Follicular atresia has important clinical implications for ovarian stimulation as the magnitude of recruited of follicles is proportional to the size of the NGFs. In addition, women of all age groups with NGFs below the normal range would have a suboptimal response to ovarian stimulation and experience a shortened reproductive lifespan. Considering a fixed time interval between end of fertility and menopause, these women would undergo an early menopause.[29]

In addition to the “natural” age-related decline, factors that may further deplete the ovarian reserve during reproductive years are diverse. Endometrioma, certain pelvic infections, ovarian surgery, all can reduce the ovarian reserve. Such etiological factors are believed to induce impairment of intrafollicular endocrine and other regulatory mechanisms, reduced aromatase activity, reduced biological activity of gonadotropin surge-attenuating factor, and altered blood flow.[30],[31],[32],[33]

Endometrioma and its surgical excision is known to cause POR.[34] Mechanical pressure on ovarian cortex, impaired vascular networks, and alteration of cortical stroma are some of the mechanisms attributed to the damage caused to ovarian follicles.[35]
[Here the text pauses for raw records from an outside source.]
/-- What a target of a training came to: a target listed with no result has failed, and training only lowers the bin that it
started from (Table 9-4 step 7). -/
def resultOf (rs : List Trained) (top k : Nat) : Trained :=
  match rs.getD k .failed with
  | .bin b => .bin (min b top)
  | .failed => .failed

/-- The dies of a target fail (R273). -/
def State.targetFail (s : State) (d ch k : Nat) : State :=
  ((upto 4).filter (fun l => decide (4 * k + l < ((s.die d).channel ch).dies))).foldl (fun s l => s.flashFail d (ch * 16 + 4 * k + l) 1) s

/-- A target whose dies have all failed. -/
def State.targetGone (s : State) (d ch k : Nat) : Bool :=
  (upto 4).all (fun l => decide (((s.die d).channel ch).dies ≤ 4 * k + l) || ((s.die d).flashDie (ch * 16 + 4 * k + l)).failed)

/-- A training's results for the targets of a channel that have not failed: the bin the others passed at, the dies of a failed
target failed dies, the channel failed with its last target (R272 to R274). -/
def State.trainedTo (s : State) (d ch top : Nat) (rs : List Trained) (old : Nat) : State :=
  let ks := (upto (targetsOf ((s.die d).channel ch).dies)).filter (fun k => !s.targetGone d ch k)
  let used := ks.map (fun k => (k, resultOf rs top k))
  match trainedBin (used.map (fun u => u.2)) with
  | none => s.channelRetire d ch
  | some b =>
    let centred (c : Channel) : Tab Nat := ks.foldl (fun t k => tabSet (fun _ => 0) t k s.clock.cycles) c.centred
    let t := s.modDie d (fun x => x.modChannel ch (fun c => { c with bin := b, trained := true, centred := centred c }))
    let t := if b = old then t else t.raise 0x0122 (srcOf 0x04 (d * 64 + ch)) old b 0 0
    (used.filter (fun u => decide (u.2 = Trained.failed))).foldl (fun s u => s.targetFail d ch u.1) t

/-- No die was read. -/
def noDie : DieId := { id := [], maxBin := 0, good := false }

/-- A flash die as bring-up found it: identity, unique ID, the blocks with a factory mark (R268, R275, R291). -/
def FlashDie.found (f : FlashDie) (i : DieId) : FlashDie :=
  { f with populated := true, power := .active, resetting := false, unique := i.unique,
           marked := i.marked.filter (fun b => decide (b < 16384)) }

/-- The channel as the training of its used dies `ids` leaves it. -/
def State.trainChannel (s : State) (d ch : Nat) (ids : List DieId) (rs : List Trained) (desk : List Deskew) : State :=
  let first := ids.headD noDie
  let profile := (s.profileFor first.id).getD []
  let target := targetBin (leAt profile 16 2) ids
  let n := ids.length
  let t := s.modDie d (fun x =>
    let x := x.modChannel ch (fun c => { c.readings desk with
      tbin := target, dies := n, trainEnded := true, nq := first.nq, bpp := first.bpp, ppSize := first.ppSize
      ids := (upto n).foldl (fun t i => tabSet (fun _ => []) t i (ids.getD i noDie).id) [] })
    let x : Die := if ch = 0 then { x with ez64 := first.ezRoot } else x
    (upto n).foldl (fun x i => x.modFlash (ch * 16 + i) (fun f => f.found (ids.getD i noDie))) x)
  t.trainedTo d ch target rs target

/-- A capacity that follows from the dies found is taken without an event (R299 records retirements). -/
def State.setCapacity (s : State) (d r : Nat) : State :=
  s.modDie d (fun x => { x with ledger := { x.ledger with
    ds := tabSet (fun _ => 0) x.ledger.ds r (s.dsOf d r), lcap := tabSet (fun _ => 0) x.ledger.lcap r (s.lcapOf d r) } })

/-- CHANNEL_TRAINING_DONE (R267, R268, R271 to R273): identity, geometry, bin and deskew are taken; a channel whose dies do not
fit, or that fails at bin 0 on every target, is retired; a single target that fails makes its dies failed dies. -/
def execChannelTrainingDone (die ch : Nat) (ids : List DieId) (results : List Trained) (desk : List Deskew) (s : State) : Out :=
  let trained := if s.diesGood ids then s.trainChannel die ch (s.usedIds ids) results desk
    else (s.modDie die (fun x => x.modChannel ch (fun c => { c with trainEnded := true }))).channelRetire die ch
  let check := if die = 0 ∧ ch = 0 then (upto 4).flatMap (fun d => (upto 64).map (fun c => (d, c))) else [(die, ch)]
  let t := check.foldl (fun s e => if s.channelDiffers e.1 e.2 then s.channelRetire e.1 e.2 else s) trained
  outcome (Wf.die die && Wf.channel ch && Wf.desk desk) (whenDo
    (s.mode.mode.trains && !((s.die die).channel ch).trainEnded && !((s.die die).channel ch).retired && !(s.die die).inReset) s
    ((t.settleLinkup).tellLsa s))

/-- RECENTRE (R274): a target that passes step 7 keeps the bin with new readings. One that fails counts as a failure of the
channel, whose bin drops by one with a full training of all its targets; at bin 0 the target's dies fail,
or the channel with its last target (R273). -/
def execRecentre (die ch target : Nat) (result : Recentred) (desk : List Deskew) (s : State) : Out :=
  let c := (s.die die).channel ch
  let read (s : State) : State := s.modDie die (fun x => x.modChannel ch (fun c => c.readings desk))
  let t :=
    if result.passed then (read s).modDie die (fun x => x.modChannel ch (fun c =>
      { c with centred := tabSet (fun _ => 0) c.centred target s.clock.cycles }))
    else
      let t := s.channelFail die ch (ch * 16 + 4 * target) 2 0
      if ((t.die die).channel ch).retired then t
      else if c.bin = 0 then
        t.trainedTo die ch 0 ((upto 4).map (fun k => if k = target then Trained.failed else .bin 0)) 0
      else (read t).trainedTo die ch (c.bin - 1) result.results c.bin
  outcome (Wf.die die && Wf.channel ch && Wf.target target && Wf.desk desk) (whenDo
    (c.trained && !c.retired && decide (target < targetsOf c.dies) && !s.targetGone die ch target && !s.inReset &&
      !decide (s.mode.mode = Mode.holdup)) s (t.tellLsa s))

/-! ## Queues and power states of flash dies (R276 to R278) -/

/-- Flash addresses that the busy media slots of store die d's contexts read. -/
def State.slotReads (s : State) (d : Nat) : List Nat :=
  (s.eng.ctxs.filter (fun e => decide (e.1 / 1024 = d))).flatMap (fun e => match e.2 with
    | some v => v.slots.flatMap (fun k => match k.2 with
        | .busy op _ => (s.die d).opReads op
        | .idle | .done _ => [])
    | none => [])

/-- An operation that starts at once is queued for flash die f: a program not yet verified, or a read of a media slot. -/
def State.flashQueued (s : State) (d f : Nat) : Bool :=
  (s.die d).slots.any (fun e => decide (pcaFlash e.1 = f) && (match e.2 with
    | some t => !t.verified
    | none => false)) || (s.slotReads d).any (fun p => decide (pcaFlash p = f))

/-- The superblock that patrol takes next in a region: the lowest last patrol time among those with a valid chunk (R312). -/
def Die.patrolNext (d : Die) (r : Nat) : Option Nat :=
  ((sortBy (fun e => e.2.lastPatrol) (d.regionSupers r)).find? (fun e => decide (0 < d.validCount e.2))).map (fun e => e.1)

/-- Planned work is queued for flash die f: a superblock with a block there is patrol's next, marked for refresh, or emptied
and to be erased (R277). -/
def Die.planned (d : Die) (f : Nat) : Bool :=
  (d.regionSupers (f / 256)).any (fun e => (d.superSlots e.2).any (fun t => decide (pcaFlash t.1 = f)) &&
    (decide (d.patrolNext (f / 256) = some e.1) || e.2.refresh || e.2.emptied.isSome))

/-- t_next of flash die f in CLKT cycles (R277): its target's next re-centring (R274), and planned work, whose start the spec does
not give: the free value `start`. -/
def State.nextStart (s : State) (d f start : Nat) : Nat :=
  let c := (s.die d).channel (f / 16)
  let due := tabGet (fun _ => 0) c.centred (f % 16 / 4) + 10000000 - s.clock.cycles
  if s.flashQueued d f then 0 else if (s.die d).planned f then min due start else due

/-- The state of Table 9-6 for a time to the next start, in CLKT cycles of 10 ns. -/
def powerFor (t : Nat) : Power := if t < 2000 then .active else if t ≤ 40000 then .idle else .standby

/-- Flash die f moves to the state chosen (R278). -/
def State.settlePower (s : State) (d f : Nat) : State :=
  let a := s.free
  if ((s.die d).flashDie f).populated && !((s.die d).flashDie f).failed then
    a.2.modDie d (fun x => x.modFlash f (fun k => { k with power := powerFor (s.nextStart d f a.1.toNat) }))
  else s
Genital tuberculosis, even in its latent form, is increasingly being recognized as a cause of POR in Indian women. Such women are known to have abnormal ORTs[36] and show signs of poor response, requiring high doses of gonadotropins for ovarian stimulation, and reduced oocyte yield during IVF.[37] The mechanisms involved in the absence of obvious structural damage is not understood at present. Chlamydial infection is known to adversely influence the ovarian response in those undergoing IVF.[3] In recent years, uterine artery embolization for treatment of fibroids is found to be yet another etiological factor for POR.[38]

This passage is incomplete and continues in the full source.